### WHAT IS NEEDED
Say how many lines in the entries hold the string "failed", giving the number by itself.

### INFORMATION SUPPLIED
/-! ### Handing an event over -/

@[simp] theorem handOver_pc (e : Event) (s : State) : (handOver e s).pc = s.pc := rfl
@[simp] theorem handOver_mode (e : Event) (s : State) : (handOver e s).mode = s.mode := rfl
@[simp] theorem handOver_ox (e : Event) (s : State) : (handOver e s).ox = s.ox := rfl
@[simp] theorem handOver_fw (e : Event) (s : State) : (handOver e s).fw = s.fw := rfl
@[simp] theorem handOver_oy (e : Event) (s : State) : (handOver e s).oy = s.oy := rfl
@[simp] theorem handOver_fh (e : Event) (s : State) : (handOver e s).fh = s.fh := rfl
@[simp] theorem handOver_winXs (e : Event) (s : State) : (handOver e s).winXs = s.winXs := rfl
@[simp] theorem handOver_winYs (e : Event) (s : State) : (handOver e s).winYs = s.winYs := rfl
@[simp] theorem handOver_winXe (e : Event) (s : State) : (handOver e s).winXe = s.winXe := rfl
@[simp] theorem handOver_winYe (e : Event) (s : State) : (handOver e s).winYe = s.winYe := rfl
@[simp] theorem handOver_status (e : Event) (s : State) : (handOver e s).status = s.status := rfl
@[simp] theorem handOver_tbuf (e : Event) (s : State) : (handOver e s).tbuf = s.tbuf := rfl
@[simp] theorem handOver_rstOut (e : Event) (s : State) : (handOver e s).rstOut = s.rstOut := rfl
@[simp] theorem handOver_blOut (e : Event) (s : State) : (handOver e s).blOut = s.blOut := rfl
@[simp] theorem handOver_offered (e : Event) (s : State) : (handOver e s).offered = s.offered := rfl
@[simp] theorem handOver_stream (e : Event) (s : State) : (handOver e s).stream = s.stream := rfl
@[simp] theorem handOver_answers (e : Event) (s : State) : (handOver e s).answers = s.answers := rfl
@[simp] theorem handOver_resetRequest (e : Event) (s : State) : (handOver e s).resetRequest = s.resetRequest := rfl
@[simp] theorem handOver_trace (e : Event) (s : State) : (handOver e s).trace = s.trace ++ [{ event := e }] := rfl
@[simp] theorem handOver_codes (e : Event) (s : State) : (handOver e s).codes = s.codes := rfl
@[simp] theorem handOver_wire (e : Event) (s : State) : (handOver e s).wire = s.wire ++ e.onWire := rfl
@[simp] theorem handOver_panel (e : Event) (s : State) : (handOver e s).panel = s.panel := rfl
@[simp] theorem handOver_params (e : Event) (s : State) : (handOver e s).params = s.params := rfl

/-! ### An event cut short -/

@[simp] theorem cutShort_pc (s : State) : (cutShort s).pc = s.pc := rfl
@[simp] theorem cutShort_mode (s : State) : (cutShort s).mode = s.mode := rfl
@[simp] theorem cutShort_ox (s : State) : (cutShort s).ox = s.ox := rfl
@[simp] theorem cutShort_fw (s : State) : (cutShort s).fw = s.fw := rfl
@[simp] theorem cutShort_oy (s : State) : (cutShort s).oy = s.oy := rfl
@[simp] theorem cutShort_fh (s : State) : (cutShort s).fh = s.fh := rfl
@[simp] theorem cutShort_winXs (s : State) : (cutShort s).winXs = s.winXs := rfl
@[simp] theorem cutShort_winYs (s : State) : (cutShort s).winYs = s.winYs := rfl
@[simp] theorem cutShort_winXe (s : State) : (cutShort s).winXe = s.winXe := rfl
@[simp] theorem cutShort_winYe (s : State) : (cutShort s).winYe = s.winYe := rfl
@[simp] theorem cutShort_status (s : State) : (cutShort s).status = s.status := rfl
@[simp] theorem cutShort_tbuf (s : State) : (cutShort s).tbuf = s.tbuf := rfl
@[simp] theorem cutShort_rstOut (s : State) : (cutShort s).rstOut = s.rstOut := rfl
@[simp] theorem cutShort_blOut (s : State) : (cutShort s).blOut = s.blOut := rfl
@[simp] theorem cutShort_offered (s : State) : (cutShort s).offered = s.offered := rfl
@[simp] theorem cutShort_stream (s : State) : (cutShort s).stream = s.stream := rfl
@[simp] theorem cutShort_answers (s : State) : (cutShort s).answers = s.answers := rfl
@[simp] theorem cutShort_resetRequest (s : State) : (cutShort s).resetRequest = s.resetRequest := rfl
@[simp] theorem cutShort_trace (s : State) : (cutShort s).trace = s.trace := rfl
@[simp] theorem cutShort_codes (s : State) : (cutShort s).codes = s.codes := rfl
@[simp] theorem cutShort_wire (s : State) : (cutShort s).wire = s.wire ++ [.cut] := rfl
@[simp] theorem cutShort_panel (s : State) : (cutShort s).panel = s.panel := rfl
@[simp] theorem cutShort_params (s : State) : (cutShort s).params = s.params := rfl

/-! ### A stalled event -/

@[simp] theorem stallOn_pc (e : Event) (s : State) : (stallOn e s).pc = s.pc := rfl
@[simp] theorem stallOn_mode (e : Event) (s : State) : (stallOn e s).mode = s.mode := rfl
@[simp] theorem stallOn_ox (e : Event) (s : State) : (stallOn e s).ox = s.ox := rfl
@[simp] theorem stallOn_fw (e : Event) (s : State) : (stallOn e s).fw = s.fw := rfl
@[simp] theorem stallOn_oy (e : Event) (s : State) : (stallOn e s).oy = s.oy := rfl
@[simp] theorem stallOn_fh (e : Event) (s : State) : (stallOn e s).fh = s.fh := rfl
@[simp] theorem stallOn_winXs (e : Event) (s : State) : (stallOn e s).winXs = s.winXs := rfl
@[simp] theorem stallOn_winYs (e : Event) (s : State) : (stallOn e s).winYs = s.winYs := rfl
@[simp] theorem stallOn_winXe (e : Event) (s : State) : (stallOn e s).winXe = s.winXe := rfl
@[simp] theorem stallOn_winYe (e : Event) (s : State) : (stallOn e s).winYe = s.winYe := rfl
@[simp] theorem stallOn_status (e : Event) (s : State) : (stallOn e s).status = s.status := rfl
@[simp] theorem stallOn_tbuf (e : Event) (s : State) : (stallOn e s).tbuf = s.tbuf := rfl
@[simp] theorem stallOn_rstOut (e : Event) (s : State) : (stallOn e s).rstOut = s.rstOut := rfl
@[simp] theorem stallOn_blOut (e : Event) (s : State) : (stallOn e s).blOut = s.blOut := rfl
@[simp] theorem stallOn_offered (e : Event) (s : State) : (stallOn e s).offered = some e := rfl
@[simp] theorem stallOn_stream (e : Event) (s : State) : (stallOn e s).stream = s.stream := rfl
@[simp] theorem stallOn_answers (e : Event) (s : State) : (stallOn e s).answers = s.answers := rfl
@[simp] theorem stallOn_resetRequest (e : Event) (s : State) : (stallOn e s).resetRequest = s.resetRequest := rfl
@[simp] theorem stallOn_trace (e : Event) (s : State) : (stallOn e s).trace = s.trace := rfl
@[simp] theorem stallOn_codes (e : Event) (s : State) : (stallOn e s).codes = s.codes := rfl
@[simp] theorem stallOn_wire (e : Event) (s : State) : (stallOn e s).wire = s.wire ++ [.cut] := rfl
@[simp] theorem stallOn_panel (e : Event) (s : State) : (stallOn e s).panel = s.panel := rfl
@[simp] theorem stallOn_params (e : Event) (s : State) : (stallOn e s).params = s.params := rfl

/-! ### A failed event -/

@[simp] theorem failTransport_pc (e : Event) (s : State) : (failTransport e s).pc = s.pc := rfl
@[simp] theorem failTransport_mode (e : Event) (s : State) : (failTransport e s).mode = s.mode := rfl
@[simp] theorem failTransport_ox (e : Event) (s : State) : (failTransport e s).ox = s.ox := rfl
@[simp] theorem failTransport_fw (e : Event) (s : State) : (failTransport e s).fw = s.fw := rfl
@[simp] theorem failTransport_oy (e : Event) (s : State) : (failTransport e s).oy = s.oy := rfl
@[simp] theorem failTransport_fh (e : Event) (s : State) : (failTransport e s).fh = s.fh := rfl
@[simp] theorem failTransport_winXs (e : Event) (s : State) : (failTransport e s).winXs = s.winXs := rfl
@[simp] theorem failTransport_winYs (e : Event) (s : State) : (failTransport e s).winYs = s.winYs := rfl
@[simp] theorem failTransport_winXe (e : Event) (s : State) : (failTransport e s).winXe = s.winXe := rfl
@[simp] theorem failTransport_winYe (e : Event) (s : State) : (failTransport e s).winYe = s.winYe := rfl
@[simp] theorem failTransport_status (e : Event) (s : State) : (failTransport e s).status = putBit 2 true (putLast 3#3 s.status) := rfl
@[simp] theorem failTransport_tbuf (e : Event) (s : State) : (failTransport e s).tbuf = s.tbuf := rfl
@[simp] theorem failTransport_rstOut (e : Event) (s : State) : (failTransport e s).rstOut = s.rstOut := rfl
@[simp] theorem failTransport_blOut (e : Event) (s : State) : (failTransport e s).blOut = s.blOut := rfl
@[simp] theorem failTransport_offered (e : Event) (s : State) : (failTransport e s).offered = s.offered := rfl
@[simp] theorem failTransport_stream (e : Event) (s : State) : (failTransport e s).stream = s.stream := rfl
@[simp] theorem failTransport_answers (e : Event) (s : State) : (failTransport e s).answers = s.answers := rfl
@[simp] theorem failTransport_resetRequest (e : Event) (s : State) : (failTransport e s).resetRequest = s.resetRequest := rfl
@[simp] theorem failTransport_trace (e : Event) (s : State) : (failTransport e s).trace = s.trace ++ [{ event := e, failed := true }] := rfl
@[simp] theorem failTransport_codes (e : Event) (s : State) : (failTransport e s).codes = s.codes ++ [.transportFail] := rfl
@[simp] theorem failTransport_wire (e : Event) (s : State) : (failTransport e s).wire = s.wire ++ [.cut] := rfl
@[simp] theorem failTransport_panel (e : Event) (s : State) : (failTransport e s).panel = s.panel := rfl
@[simp] theorem failTransport_params (e : Event) (s : State) : (failTransport e s).params = s.params := rfl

### ANSWER SECTION
2